• Your goal: Reproduce exactly, with no other output, every line of the data below from the line containing "let d := if" to the end, inclusive.
Top of Input data
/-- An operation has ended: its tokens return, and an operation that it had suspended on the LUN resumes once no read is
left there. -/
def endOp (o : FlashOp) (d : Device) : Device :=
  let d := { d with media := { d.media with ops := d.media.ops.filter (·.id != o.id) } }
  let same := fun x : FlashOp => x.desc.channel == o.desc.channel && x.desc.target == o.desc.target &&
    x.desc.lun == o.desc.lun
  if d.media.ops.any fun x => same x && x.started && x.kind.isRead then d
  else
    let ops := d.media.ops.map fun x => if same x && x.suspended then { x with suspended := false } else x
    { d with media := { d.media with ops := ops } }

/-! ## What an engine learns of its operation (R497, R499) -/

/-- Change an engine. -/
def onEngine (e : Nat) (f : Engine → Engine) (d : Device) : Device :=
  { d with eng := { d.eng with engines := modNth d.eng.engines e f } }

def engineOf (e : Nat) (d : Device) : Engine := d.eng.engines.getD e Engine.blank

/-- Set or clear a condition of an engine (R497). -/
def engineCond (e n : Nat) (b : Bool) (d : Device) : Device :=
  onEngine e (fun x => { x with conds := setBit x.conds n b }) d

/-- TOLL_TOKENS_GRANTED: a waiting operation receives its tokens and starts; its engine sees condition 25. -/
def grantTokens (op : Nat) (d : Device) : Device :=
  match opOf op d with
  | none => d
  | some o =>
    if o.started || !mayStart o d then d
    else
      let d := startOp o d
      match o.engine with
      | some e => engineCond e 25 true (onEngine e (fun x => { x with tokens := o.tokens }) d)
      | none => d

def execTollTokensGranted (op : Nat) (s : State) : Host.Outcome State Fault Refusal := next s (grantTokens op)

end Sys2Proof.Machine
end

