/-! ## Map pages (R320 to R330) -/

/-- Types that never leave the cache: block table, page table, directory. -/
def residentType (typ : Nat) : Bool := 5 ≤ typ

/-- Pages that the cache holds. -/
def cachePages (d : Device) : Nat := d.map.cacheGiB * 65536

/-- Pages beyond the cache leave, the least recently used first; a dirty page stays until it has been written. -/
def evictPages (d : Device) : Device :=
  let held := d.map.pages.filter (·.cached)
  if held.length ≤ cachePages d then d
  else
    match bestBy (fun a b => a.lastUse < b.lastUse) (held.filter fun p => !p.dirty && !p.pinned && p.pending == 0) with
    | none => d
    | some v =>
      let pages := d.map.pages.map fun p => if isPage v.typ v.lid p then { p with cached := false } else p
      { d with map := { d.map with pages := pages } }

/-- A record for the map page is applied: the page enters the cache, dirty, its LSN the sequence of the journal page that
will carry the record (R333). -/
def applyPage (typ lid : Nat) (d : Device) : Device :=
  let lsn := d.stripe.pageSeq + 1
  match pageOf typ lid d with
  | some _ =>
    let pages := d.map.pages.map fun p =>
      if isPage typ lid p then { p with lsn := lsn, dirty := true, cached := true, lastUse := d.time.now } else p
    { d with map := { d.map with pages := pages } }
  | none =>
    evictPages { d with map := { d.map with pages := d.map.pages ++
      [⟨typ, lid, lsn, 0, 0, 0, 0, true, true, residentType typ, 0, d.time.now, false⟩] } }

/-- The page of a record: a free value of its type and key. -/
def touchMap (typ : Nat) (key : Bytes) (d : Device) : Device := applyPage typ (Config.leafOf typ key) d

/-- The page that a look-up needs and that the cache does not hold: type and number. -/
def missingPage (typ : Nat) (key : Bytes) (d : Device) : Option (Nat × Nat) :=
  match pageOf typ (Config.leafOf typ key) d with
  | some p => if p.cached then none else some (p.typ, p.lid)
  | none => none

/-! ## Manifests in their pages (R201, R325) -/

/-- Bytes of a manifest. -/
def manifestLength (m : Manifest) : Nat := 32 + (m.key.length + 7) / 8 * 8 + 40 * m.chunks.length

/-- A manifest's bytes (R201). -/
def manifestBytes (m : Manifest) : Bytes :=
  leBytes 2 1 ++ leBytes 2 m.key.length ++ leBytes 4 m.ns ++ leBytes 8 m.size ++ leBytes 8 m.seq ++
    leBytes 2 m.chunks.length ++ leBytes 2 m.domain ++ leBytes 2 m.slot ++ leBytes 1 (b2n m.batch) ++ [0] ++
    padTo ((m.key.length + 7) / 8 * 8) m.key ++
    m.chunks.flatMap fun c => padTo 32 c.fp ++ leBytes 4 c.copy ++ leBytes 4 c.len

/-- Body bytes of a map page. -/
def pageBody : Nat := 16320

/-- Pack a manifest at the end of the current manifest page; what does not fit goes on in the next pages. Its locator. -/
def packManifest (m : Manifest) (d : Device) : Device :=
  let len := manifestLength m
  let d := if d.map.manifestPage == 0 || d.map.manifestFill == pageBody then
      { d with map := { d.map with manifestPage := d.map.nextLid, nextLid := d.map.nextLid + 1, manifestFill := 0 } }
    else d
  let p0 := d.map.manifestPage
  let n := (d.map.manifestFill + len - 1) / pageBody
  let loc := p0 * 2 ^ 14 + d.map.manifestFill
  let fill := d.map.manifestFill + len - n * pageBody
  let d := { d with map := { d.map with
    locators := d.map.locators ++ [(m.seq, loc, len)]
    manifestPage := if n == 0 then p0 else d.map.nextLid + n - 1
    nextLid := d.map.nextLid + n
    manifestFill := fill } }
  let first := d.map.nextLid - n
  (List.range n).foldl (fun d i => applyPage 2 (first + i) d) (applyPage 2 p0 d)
Bottom of Input data
• The answer:
  let d := if d.map.manifestPage == 0 || d.map.manifestFill == pageBody then
      { d with map := { d.map with manifestPage := d.map.nextLid, nextLid := d.map.nextLid + 1, manifestFill := 0 } }
    else d
  let p0 := d.map.manifestPage
  let n := (d.map.manifestFill + len - 1) / pageBody
  let loc := p0 * 2 ^ 14 + d.map.manifestFill
  let fill := d.map.manifestFill + len - n * pageBody
  let d := { d with map := { d.map with
    locators := d.map.locators ++ [(m.seq, loc, len)]
    manifestPage := if n == 0 then p0 else d.map.nextLid + n - 1
    nextLid := d.map.nextLid + n
    manifestFill := fill } }
  let first := d.map.nextLid - n
  (List.range n).foldl (fun d i => applyPage 2 (first + i) d) (applyPage 2 p0 d)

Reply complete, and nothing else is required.